-- Supplied information --

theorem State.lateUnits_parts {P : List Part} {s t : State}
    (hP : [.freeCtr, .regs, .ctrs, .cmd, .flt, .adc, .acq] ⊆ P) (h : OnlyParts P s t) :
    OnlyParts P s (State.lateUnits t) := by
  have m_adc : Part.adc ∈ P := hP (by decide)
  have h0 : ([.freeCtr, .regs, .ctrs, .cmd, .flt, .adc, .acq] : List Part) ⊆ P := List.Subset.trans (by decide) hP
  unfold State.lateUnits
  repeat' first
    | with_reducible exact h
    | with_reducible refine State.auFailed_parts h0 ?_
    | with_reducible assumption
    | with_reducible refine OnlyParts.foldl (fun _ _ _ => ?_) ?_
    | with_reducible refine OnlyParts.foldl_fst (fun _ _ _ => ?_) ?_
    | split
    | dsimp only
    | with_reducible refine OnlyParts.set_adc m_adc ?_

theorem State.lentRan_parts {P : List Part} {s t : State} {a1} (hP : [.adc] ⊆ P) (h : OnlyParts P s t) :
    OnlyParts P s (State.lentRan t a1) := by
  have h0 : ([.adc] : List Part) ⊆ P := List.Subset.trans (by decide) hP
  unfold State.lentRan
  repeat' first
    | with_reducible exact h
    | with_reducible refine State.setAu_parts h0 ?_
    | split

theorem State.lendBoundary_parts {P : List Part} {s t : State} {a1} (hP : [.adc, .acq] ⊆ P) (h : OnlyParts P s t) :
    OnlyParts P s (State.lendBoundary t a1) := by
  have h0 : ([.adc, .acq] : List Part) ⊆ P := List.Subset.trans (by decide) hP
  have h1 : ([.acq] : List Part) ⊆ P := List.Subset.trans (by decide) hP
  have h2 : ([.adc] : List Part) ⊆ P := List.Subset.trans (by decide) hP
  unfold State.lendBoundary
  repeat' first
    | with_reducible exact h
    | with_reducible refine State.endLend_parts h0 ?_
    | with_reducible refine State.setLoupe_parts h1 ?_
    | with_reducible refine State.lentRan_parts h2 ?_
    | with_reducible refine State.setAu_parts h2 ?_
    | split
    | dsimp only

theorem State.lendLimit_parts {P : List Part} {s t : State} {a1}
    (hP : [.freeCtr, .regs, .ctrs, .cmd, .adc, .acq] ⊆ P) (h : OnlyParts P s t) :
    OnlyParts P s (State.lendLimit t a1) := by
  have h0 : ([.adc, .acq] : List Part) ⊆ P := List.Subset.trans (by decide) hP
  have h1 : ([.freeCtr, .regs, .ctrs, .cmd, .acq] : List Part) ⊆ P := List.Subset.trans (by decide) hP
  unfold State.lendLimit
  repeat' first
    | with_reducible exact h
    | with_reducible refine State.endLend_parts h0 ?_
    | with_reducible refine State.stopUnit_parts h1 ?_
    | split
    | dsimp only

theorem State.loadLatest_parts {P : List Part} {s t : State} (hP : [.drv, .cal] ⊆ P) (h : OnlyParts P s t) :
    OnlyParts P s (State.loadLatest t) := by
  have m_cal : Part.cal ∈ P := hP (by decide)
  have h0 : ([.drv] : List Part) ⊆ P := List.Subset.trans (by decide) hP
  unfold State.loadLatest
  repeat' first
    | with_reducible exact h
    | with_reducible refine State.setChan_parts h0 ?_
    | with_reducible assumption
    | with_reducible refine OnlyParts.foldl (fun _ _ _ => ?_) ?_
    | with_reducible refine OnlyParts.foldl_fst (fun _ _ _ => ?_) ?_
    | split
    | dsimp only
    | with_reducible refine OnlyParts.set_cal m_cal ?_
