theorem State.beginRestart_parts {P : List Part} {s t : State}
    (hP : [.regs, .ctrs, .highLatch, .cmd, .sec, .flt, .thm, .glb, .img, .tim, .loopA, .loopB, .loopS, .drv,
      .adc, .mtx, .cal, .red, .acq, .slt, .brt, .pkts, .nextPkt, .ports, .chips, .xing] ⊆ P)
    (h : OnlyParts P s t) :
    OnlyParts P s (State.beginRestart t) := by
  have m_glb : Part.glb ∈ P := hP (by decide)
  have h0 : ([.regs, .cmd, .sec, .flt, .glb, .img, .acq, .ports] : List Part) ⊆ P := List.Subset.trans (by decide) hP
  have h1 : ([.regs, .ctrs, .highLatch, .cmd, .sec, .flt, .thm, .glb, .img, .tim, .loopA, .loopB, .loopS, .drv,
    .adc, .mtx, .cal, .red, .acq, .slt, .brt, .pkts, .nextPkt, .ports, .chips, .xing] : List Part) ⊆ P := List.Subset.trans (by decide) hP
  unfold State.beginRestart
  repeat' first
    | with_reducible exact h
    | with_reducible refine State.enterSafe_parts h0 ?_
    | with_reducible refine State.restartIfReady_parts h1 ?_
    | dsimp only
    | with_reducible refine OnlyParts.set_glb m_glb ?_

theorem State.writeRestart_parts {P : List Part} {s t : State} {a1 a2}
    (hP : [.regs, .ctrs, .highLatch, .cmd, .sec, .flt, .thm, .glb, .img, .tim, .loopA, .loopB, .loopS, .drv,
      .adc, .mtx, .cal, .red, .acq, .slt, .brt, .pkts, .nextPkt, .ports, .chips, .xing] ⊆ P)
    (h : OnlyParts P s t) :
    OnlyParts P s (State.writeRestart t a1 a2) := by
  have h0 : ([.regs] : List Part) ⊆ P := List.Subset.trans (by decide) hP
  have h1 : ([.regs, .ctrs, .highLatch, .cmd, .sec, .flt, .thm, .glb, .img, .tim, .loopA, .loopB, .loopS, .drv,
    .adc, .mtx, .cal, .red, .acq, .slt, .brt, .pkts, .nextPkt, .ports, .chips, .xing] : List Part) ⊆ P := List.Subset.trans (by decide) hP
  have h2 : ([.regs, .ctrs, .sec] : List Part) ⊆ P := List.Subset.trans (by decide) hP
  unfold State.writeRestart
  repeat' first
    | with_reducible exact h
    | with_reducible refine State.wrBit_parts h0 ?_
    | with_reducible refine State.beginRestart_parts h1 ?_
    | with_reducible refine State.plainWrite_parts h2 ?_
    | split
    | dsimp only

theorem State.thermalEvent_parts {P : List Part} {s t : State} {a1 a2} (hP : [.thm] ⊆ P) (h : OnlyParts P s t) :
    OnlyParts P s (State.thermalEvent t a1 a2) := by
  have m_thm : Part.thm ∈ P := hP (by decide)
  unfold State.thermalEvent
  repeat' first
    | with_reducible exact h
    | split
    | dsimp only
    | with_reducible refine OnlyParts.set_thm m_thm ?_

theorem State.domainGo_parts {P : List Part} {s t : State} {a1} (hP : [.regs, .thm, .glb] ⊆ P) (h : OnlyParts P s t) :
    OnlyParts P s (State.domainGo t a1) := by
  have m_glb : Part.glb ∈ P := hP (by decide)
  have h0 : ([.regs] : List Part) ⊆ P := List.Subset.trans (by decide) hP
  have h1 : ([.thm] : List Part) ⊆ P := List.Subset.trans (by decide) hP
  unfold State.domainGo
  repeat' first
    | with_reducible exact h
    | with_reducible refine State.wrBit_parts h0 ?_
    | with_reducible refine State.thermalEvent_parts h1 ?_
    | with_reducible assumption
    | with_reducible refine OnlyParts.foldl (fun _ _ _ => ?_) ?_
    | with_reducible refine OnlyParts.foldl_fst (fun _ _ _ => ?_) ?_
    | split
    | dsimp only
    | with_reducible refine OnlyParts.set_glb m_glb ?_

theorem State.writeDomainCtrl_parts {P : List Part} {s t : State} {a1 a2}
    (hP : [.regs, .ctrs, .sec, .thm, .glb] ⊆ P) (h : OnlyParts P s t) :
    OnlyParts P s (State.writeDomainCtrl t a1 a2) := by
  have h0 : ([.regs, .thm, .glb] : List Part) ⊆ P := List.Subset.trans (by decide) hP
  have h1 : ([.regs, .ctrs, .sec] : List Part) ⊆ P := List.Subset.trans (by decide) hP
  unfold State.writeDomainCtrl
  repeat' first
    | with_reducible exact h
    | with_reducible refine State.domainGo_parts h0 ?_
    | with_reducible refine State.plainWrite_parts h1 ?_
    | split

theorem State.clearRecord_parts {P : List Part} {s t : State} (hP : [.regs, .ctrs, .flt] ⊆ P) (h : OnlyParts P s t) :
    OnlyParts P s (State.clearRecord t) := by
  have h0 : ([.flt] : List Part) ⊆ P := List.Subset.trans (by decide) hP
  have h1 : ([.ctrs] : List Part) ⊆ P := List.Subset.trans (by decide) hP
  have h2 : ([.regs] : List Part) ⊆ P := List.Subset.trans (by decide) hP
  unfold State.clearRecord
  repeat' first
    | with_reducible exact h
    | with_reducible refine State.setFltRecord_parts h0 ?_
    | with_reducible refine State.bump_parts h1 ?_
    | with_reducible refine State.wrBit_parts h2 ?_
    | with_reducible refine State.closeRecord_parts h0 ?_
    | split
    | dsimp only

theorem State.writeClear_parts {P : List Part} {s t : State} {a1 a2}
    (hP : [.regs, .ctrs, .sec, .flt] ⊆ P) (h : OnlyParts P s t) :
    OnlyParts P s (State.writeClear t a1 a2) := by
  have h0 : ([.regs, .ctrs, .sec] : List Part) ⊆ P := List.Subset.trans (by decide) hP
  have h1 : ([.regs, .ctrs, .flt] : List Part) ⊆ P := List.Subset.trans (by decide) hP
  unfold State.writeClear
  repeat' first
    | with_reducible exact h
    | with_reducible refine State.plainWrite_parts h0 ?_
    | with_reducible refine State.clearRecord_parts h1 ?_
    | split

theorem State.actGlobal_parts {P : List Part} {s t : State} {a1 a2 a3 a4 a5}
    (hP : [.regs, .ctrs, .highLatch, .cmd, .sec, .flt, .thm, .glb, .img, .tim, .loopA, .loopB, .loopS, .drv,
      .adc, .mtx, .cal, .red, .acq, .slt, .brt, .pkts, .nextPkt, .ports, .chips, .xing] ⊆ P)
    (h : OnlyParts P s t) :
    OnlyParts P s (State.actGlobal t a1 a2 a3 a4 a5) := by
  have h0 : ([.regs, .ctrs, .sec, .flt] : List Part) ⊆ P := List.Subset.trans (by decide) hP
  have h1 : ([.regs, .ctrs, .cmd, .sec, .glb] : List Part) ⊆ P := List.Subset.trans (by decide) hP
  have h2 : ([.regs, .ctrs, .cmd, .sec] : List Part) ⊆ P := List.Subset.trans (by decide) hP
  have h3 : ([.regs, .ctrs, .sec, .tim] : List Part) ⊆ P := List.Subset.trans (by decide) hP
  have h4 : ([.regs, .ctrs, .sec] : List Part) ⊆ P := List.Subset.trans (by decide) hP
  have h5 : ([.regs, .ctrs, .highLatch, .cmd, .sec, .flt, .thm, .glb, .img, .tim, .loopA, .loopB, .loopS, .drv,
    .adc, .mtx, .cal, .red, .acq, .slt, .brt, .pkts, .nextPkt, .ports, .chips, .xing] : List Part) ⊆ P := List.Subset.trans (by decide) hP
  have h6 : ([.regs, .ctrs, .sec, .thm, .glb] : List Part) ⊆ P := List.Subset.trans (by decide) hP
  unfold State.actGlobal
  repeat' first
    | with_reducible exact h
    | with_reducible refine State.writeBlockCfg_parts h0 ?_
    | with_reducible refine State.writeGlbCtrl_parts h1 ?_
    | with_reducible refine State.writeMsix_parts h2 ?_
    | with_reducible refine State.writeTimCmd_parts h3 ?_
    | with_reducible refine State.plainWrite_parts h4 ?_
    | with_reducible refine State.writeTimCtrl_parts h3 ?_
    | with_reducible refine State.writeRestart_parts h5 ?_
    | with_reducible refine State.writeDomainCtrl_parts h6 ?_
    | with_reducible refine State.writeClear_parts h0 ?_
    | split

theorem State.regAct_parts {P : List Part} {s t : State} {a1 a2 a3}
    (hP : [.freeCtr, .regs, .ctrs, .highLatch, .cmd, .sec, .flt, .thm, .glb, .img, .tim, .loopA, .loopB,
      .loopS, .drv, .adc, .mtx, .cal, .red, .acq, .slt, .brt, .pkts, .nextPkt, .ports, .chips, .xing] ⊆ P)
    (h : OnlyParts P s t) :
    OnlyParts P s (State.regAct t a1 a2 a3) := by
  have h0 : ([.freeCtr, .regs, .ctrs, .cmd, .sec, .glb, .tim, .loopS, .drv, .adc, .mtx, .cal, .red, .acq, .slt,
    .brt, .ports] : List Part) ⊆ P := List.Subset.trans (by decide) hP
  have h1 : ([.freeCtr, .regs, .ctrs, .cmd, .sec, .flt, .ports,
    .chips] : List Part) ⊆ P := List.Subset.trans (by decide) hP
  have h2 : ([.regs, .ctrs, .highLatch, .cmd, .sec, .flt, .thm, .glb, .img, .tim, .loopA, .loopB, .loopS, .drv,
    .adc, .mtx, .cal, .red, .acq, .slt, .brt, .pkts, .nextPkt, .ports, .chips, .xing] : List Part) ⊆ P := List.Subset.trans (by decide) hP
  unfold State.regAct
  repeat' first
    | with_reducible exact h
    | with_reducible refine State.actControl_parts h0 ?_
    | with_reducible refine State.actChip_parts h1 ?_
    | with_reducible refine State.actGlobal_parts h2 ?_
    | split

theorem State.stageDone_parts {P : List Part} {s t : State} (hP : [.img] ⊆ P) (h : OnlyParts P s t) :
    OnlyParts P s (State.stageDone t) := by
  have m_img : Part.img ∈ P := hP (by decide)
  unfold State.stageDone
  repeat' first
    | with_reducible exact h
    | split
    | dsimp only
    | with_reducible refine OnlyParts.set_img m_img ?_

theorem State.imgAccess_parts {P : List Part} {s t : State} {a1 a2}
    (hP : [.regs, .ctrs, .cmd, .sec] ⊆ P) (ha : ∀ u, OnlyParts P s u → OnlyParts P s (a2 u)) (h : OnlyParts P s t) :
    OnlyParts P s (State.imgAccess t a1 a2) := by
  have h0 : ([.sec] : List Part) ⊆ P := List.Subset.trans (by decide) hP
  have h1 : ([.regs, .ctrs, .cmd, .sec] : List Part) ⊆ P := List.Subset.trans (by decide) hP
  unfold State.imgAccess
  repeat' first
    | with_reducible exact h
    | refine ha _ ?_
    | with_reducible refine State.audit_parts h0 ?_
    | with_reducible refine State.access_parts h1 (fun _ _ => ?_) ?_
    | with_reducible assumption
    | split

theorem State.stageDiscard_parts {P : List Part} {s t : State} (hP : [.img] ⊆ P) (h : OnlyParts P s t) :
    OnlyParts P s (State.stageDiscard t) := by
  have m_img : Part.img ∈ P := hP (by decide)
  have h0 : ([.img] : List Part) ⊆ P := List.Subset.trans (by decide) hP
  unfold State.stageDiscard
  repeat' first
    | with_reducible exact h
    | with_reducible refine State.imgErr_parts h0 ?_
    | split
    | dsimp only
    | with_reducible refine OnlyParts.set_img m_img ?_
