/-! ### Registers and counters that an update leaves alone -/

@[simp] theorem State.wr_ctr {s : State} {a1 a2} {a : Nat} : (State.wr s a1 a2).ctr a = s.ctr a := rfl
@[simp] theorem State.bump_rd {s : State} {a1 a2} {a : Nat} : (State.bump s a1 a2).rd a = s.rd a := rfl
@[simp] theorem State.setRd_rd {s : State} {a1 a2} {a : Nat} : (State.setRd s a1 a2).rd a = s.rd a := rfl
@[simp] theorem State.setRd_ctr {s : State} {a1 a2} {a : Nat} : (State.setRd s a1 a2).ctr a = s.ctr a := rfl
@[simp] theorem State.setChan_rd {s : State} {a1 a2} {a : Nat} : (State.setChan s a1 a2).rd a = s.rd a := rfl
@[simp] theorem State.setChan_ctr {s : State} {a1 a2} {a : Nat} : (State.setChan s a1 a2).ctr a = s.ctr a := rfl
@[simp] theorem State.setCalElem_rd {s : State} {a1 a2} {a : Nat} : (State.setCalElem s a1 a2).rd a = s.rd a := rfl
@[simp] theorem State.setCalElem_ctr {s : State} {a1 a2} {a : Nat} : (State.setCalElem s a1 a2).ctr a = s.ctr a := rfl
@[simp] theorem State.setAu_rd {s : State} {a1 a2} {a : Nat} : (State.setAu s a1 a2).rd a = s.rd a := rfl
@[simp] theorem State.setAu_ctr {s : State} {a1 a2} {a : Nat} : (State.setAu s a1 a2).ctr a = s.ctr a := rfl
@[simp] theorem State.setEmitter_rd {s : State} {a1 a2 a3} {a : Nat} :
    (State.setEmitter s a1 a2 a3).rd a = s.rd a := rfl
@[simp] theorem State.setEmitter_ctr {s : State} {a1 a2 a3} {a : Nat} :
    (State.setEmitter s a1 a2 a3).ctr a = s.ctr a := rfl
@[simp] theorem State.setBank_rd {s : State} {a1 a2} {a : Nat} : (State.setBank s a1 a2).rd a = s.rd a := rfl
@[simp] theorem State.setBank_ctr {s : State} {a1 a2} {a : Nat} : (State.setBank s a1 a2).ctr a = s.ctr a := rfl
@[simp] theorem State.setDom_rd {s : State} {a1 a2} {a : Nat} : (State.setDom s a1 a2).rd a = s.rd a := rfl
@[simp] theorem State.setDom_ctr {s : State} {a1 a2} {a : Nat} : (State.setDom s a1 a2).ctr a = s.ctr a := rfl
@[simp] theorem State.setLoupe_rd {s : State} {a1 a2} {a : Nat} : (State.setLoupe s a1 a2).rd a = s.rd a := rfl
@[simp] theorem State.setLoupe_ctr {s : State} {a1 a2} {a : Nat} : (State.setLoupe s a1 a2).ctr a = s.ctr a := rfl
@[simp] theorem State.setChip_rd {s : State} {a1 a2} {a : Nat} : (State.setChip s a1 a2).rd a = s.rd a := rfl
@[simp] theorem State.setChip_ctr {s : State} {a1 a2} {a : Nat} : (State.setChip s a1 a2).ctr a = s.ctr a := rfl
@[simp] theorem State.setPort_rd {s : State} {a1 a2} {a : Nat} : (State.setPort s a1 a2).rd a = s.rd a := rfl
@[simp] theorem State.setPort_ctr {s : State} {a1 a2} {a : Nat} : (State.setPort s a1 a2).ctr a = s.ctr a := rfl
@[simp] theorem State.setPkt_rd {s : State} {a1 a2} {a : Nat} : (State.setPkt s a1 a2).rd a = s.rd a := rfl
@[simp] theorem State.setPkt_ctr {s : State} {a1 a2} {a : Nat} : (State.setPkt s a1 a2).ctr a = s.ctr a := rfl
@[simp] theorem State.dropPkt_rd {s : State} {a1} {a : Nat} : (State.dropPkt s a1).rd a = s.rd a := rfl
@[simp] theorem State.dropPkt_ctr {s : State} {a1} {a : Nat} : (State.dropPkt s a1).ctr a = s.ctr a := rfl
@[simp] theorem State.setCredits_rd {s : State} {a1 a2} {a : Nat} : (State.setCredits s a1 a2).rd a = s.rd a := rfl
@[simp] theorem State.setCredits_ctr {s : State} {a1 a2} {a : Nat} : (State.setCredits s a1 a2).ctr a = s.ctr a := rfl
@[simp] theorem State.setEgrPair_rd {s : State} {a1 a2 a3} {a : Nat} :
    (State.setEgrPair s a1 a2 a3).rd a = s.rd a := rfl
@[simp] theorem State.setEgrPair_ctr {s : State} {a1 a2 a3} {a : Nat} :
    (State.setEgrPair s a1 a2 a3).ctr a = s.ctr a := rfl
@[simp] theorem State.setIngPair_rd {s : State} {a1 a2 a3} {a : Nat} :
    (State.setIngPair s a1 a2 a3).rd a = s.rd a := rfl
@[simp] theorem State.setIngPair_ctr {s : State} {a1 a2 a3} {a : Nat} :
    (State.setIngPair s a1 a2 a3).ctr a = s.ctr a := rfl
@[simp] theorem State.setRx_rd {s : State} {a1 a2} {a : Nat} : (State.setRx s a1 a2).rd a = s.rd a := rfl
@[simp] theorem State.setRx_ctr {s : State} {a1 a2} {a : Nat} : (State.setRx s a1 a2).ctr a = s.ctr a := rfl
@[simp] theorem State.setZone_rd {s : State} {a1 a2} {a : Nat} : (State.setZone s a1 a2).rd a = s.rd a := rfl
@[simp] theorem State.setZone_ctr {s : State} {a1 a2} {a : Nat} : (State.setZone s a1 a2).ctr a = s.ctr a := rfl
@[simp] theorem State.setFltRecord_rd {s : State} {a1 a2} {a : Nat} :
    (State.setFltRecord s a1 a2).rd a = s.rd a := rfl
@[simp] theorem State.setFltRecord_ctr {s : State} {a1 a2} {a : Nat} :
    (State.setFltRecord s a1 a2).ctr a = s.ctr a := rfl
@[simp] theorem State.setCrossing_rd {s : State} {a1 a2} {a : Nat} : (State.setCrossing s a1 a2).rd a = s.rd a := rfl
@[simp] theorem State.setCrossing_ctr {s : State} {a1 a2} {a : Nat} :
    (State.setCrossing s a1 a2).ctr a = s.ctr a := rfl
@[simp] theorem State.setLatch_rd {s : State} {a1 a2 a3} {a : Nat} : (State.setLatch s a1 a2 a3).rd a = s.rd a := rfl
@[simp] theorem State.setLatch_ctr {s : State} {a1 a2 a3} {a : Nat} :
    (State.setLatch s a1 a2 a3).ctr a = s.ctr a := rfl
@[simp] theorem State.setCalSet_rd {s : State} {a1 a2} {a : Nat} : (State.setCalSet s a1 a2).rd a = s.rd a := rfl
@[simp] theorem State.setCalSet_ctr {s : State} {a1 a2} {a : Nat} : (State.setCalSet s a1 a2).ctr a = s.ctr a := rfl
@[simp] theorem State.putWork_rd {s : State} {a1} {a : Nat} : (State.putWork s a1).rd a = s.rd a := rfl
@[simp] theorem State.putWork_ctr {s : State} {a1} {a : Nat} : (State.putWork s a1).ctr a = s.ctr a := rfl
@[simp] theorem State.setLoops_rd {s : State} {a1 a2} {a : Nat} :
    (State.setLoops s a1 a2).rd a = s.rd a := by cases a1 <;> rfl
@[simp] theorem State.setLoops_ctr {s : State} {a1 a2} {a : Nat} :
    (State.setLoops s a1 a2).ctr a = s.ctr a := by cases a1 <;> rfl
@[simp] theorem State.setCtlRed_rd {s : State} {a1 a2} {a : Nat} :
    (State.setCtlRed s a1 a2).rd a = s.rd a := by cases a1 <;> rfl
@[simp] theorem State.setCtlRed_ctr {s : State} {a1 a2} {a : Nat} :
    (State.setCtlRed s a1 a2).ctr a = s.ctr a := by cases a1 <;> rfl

-- Work required --
Return the span of lines in the data above that opens at the line with "have h0 : ([.sec]" and closes at the line with "(State.setAu s a1 a2).ctr", exactly, ends included, nothing else.

-- Result of the task --
  have h0 : ([.sec] : List Part) ⊆ P := List.Subset.trans (by decide) hP
  have h1 : ([.regs, .ctrs, .cmd, .sec] : List Part) ⊆ P := List.Subset.trans (by decide) hP
  unfold State.imgAccess
  repeat' first
    | with_reducible exact h
    | refine ha _ ?_
    | with_reducible refine State.audit_parts h0 ?_
    | with_reducible refine State.access_parts h1 (fun _ _ => ?_) ?_
    | with_reducible assumption
    | split

theorem State.stageDiscard_parts {P : List Part} {s t : State} (hP : [.img] ⊆ P) (h : OnlyParts P s t) :
    OnlyParts P s (State.stageDiscard t) := by
  have m_img : Part.img ∈ P := hP (by decide)
  have h0 : ([.img] : List Part) ⊆ P := List.Subset.trans (by decide) hP
  unfold State.stageDiscard
  repeat' first
    | with_reducible exact h
    | with_reducible refine State.imgErr_parts h0 ?_
    | split
    | dsimp only
    | with_reducible refine OnlyParts.set_img m_img ?_
/-! ### Registers and counters that an update leaves alone -/

@[simp] theorem State.wr_ctr {s : State} {a1 a2} {a : Nat} : (State.wr s a1 a2).ctr a = s.ctr a := rfl
@[simp] theorem State.bump_rd {s : State} {a1 a2} {a : Nat} : (State.bump s a1 a2).rd a = s.rd a := rfl
@[simp] theorem State.setRd_rd {s : State} {a1 a2} {a : Nat} : (State.setRd s a1 a2).rd a = s.rd a := rfl
@[simp] theorem State.setRd_ctr {s : State} {a1 a2} {a : Nat} : (State.setRd s a1 a2).ctr a = s.ctr a := rfl
@[simp] theorem State.setChan_rd {s : State} {a1 a2} {a : Nat} : (State.setChan s a1 a2).rd a = s.rd a := rfl
@[simp] theorem State.setChan_ctr {s : State} {a1 a2} {a : Nat} : (State.setChan s a1 a2).ctr a = s.ctr a := rfl
@[simp] theorem State.setCalElem_rd {s : State} {a1 a2} {a : Nat} : (State.setCalElem s a1 a2).rd a = s.rd a := rfl
@[simp] theorem State.setCalElem_ctr {s : State} {a1 a2} {a : Nat} : (State.setCalElem s a1 a2).ctr a = s.ctr a := rfl
@[simp] theorem State.setAu_rd {s : State} {a1 a2} {a : Nat} : (State.setAu s a1 a2).rd a = s.rd a := rfl
@[simp] theorem State.setAu_ctr {s : State} {a1 a2} {a : Nat} : (State.setAu s a1 a2).ctr a = s.ctr a := rfl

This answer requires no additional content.